Doubting Thomas one can sympathise with.  Distrusting, disbelieving, defiant, disputing Thomas  -  as we can read it into the story -  is not a pleasant person.  I don't like him. 
But  to be honest with myself I am like that.   Being a diplomat by training I'll leave it to you to decide whether you are also.  
" I'll believe that when I see it".  How many times have we been dismissive of someone's change of heart?  Or dug ourselves into an intransigent position.  " Unless I get an apology......." 
Thomas was perhaps the cussed disciple all along with his vigorous disbelief, his belligerent pessimism.  But he rejoins the group on that Sunday after Easter.   Jesus stands among them " Peace be with you ".   

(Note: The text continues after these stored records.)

section takeTurnFields
@[simp] theorem takeTurn_run (s : State) : (takeTurn s).run = s.run := rfl
@[simp] theorem takeTurn_halted (s : State) : (takeTurn s).halted = s.halted := rfl
@[simp] theorem takeTurn_locked (s : State) : (takeTurn s).locked = s.locked := rfl
@[simp] theorem takeTurn_gvalid (s : State) : (takeTurn s).gvalid = s.gvalid := rfl
@[simp] theorem takeTurn_fault (s : State) : (takeTurn s).fault = s.fault := rfl
@[simp] theorem takeTurn_j (s : State) : (takeTurn s).j = s.j := rfl
@[simp] theorem takeTurn_f (s : State) : (takeTurn s).f = s.f := rfl
@[simp] theorem takeTurn_kidx (s : State) : (takeTurn s).kidx = s.kidx := rfl
@[simp] theorem takeTurn_dbuf (s : State) : (takeTurn s).dbuf = s.dbuf := rfl
@[simp] theorem takeTurn_wp (s : State) : (takeTurn s).wp = s.wp := rfl
@[simp] theorem takeTurn_rp (s : State) : (takeTurn s).rp = s.rp := rfl
@[simp] theorem takeTurn_dbValid (s : State) : (takeTurn s).dbValid = s.dbValid := rfl
@[simp] theorem takeTurn_lastDibit (s : State) : (takeTurn s).lastDibit = s.lastDibit := rfl
@[simp] theorem takeTurn_ht (s : State) : (takeTurn s).ht = s.ht := rfl
@[simp] theorem takeTurn_bitCnt (s : State) : (takeTurn s).bitCnt = s.bitCnt := rfl
@[simp] theorem takeTurn_bitErr (s : State) : (takeTurn s).bitErr = s.bitErr := rfl
@[simp] theorem takeTurn_curslot (s : State) : (takeTurn s).curslot = s.curslot := rfl
@[simp] theorem takeTurn_lastsync (s : State) : (takeTurn s).lastsync = s.lastsync := rfl
@[simp] theorem takeTurn_slotst0 (s : State) : (takeTurn s).slotst0 = s.slotst0 := rfl
@[simp] theorem takeTurn_slotst1 (s : State) : (takeTurn s).slotst1 = s.slotst1 := rfl
@[simp] theorem takeTurn_muted (s : State) : (takeTurn s).muted = s.muted := rfl
@[simp] theorem takeTurn_firstframe (s : State) : (takeTurn s).firstframe = s.firstframe := rfl
@[simp] theorem takeTurn_hdrErr (s : State) : (takeTurn s).hdrErr = s.hdrErr := rfl
@[simp] theorem takeTurn_audErr (s : State) : (takeTurn s).audErr = s.audErr := rfl
@[simp] theorem takeTurn_syncMiss (s : State) : (takeTurn s).syncMiss = s.syncMiss := rfl
@[simp] theorem takeTurn_algid (s : State) : (takeTurn s).algid = s.algid := rfl
@[simp] theorem takeTurn_keyid (s : State) : (takeTurn s).keyid = s.keyid := rfl
@[simp] theorem takeTurn_encPres (s : State) : (takeTurn s).encPres = s.encPres := rfl
@[simp] theorem takeTurn_disc (s : State) : (takeTurn s).disc = s.disc := rfl
@[simp] theorem takeTurn_discValid (s : State) : (takeTurn s).discValid = s.discValid := rfl
@[simp] theorem takeTurn_sigw (s : State) : (takeTurn s).sigw = s.sigw := rfl
@[simp] theorem takeTurn_sigc (s : State) : (takeTurn s).sigc = s.sigc := rfl
@[simp] theorem takeTurn_sigbad (s : State) : (takeTurn s).sigbad = s.sigbad := rfl
@[simp] theorem takeTurn_vm (s : State) : (takeTurn s).vm = s.vm := rfl
@[simp] theorem takeTurn_vbad (s : State) : (takeTurn s).vbad = s.vbad := rfl
@[simp] theorem takeTurn_inBuf (s : State) : (takeTurn s).inBuf = s.inBuf := rfl
@[simp] theorem takeTurn_rdyLen (s : State) : (takeTurn s).rdyLen = s.rdyLen := rfl
@[simp] theorem takeTurn_inOff (s : State) : (takeTurn s).inOff = s.inOff := rfl
@[simp] theorem takeTurn_outRec (s : State) : (takeTurn s).outRec = s.outRec := rfl
@[simp] theorem takeTurn_outLen (s : State) : (takeTurn s).outLen = s.outLen := rfl
@[simp] theorem takeTurn_outOff (s : State) : (takeTurn s).outOff = s.outOff := rfl
@[simp] theorem takeTurn_ctrl (s : State) : (takeTurn s).ctrl = s.ctrl := rfl
@[simp] theorem takeTurn_thCenter (s : State) : (takeTurn s).thCenter = s.thCenter := rfl
@[simp] theorem takeTurn_thUmid (s : State) : (takeTurn s).thUmid = s.thUmid := rfl
@[simp] theorem takeTurn_thLmid (s : State) : (takeTurn s).thLmid = s.thLmid := rfl
@[simp] theorem takeTurn_thBand (s : State) : (takeTurn s).thBand = s.thBand := rfl
@[simp] theorem takeTurn_sliceMap (s : State) : (takeTurn s).sliceMap = s.sliceMap := rfl
@[simp] theorem takeTurn_gm (s : State) : (takeTurn s).gm = s.gm := rfl
@[simp] theorem takeTurn_turns (s : State) : (takeTurn s).turns = s.turns.tail := rfl
@[simp] theorem takeTurn_portP (s : State) : (takeTurn s).portP = s.portP := rfl
@[simp] theorem takeTurn_portQ (s : State) : (takeTurn s).portQ = s.portQ := rfl
@[simp] theorem takeTurn_qOut (s : State) : (takeTurn s).qOut = s.qOut := rfl
@[simp] theorem takeTurn_fecOut (s : State) : (takeTurn s).fecOut = s.fecOut := rfl
@[simp] theorem takeTurn_fecIn (s : State) : (takeTurn s).fecIn = s.fecIn := rfl
@[simp] theorem takeTurn_nanDraws (s : State) : (takeTurn s).nanDraws = s.nanDraws := rfl
end takeTurnFields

 " Here you are" says Jesus to Thomas  and offers him, his wounds to examine.  But there was no need for that.  This is the Gospel's defining moment.  For Thomas makes his profession of faith " My Lord and my God".    
And that of course was not just his profession of faith it's needs to be profession of every Christian in the presences of Jesus in our lives.   So doubting Thomas becomes defining Thomas.
I pray that that will always be the case for all of us.  Peace be with you.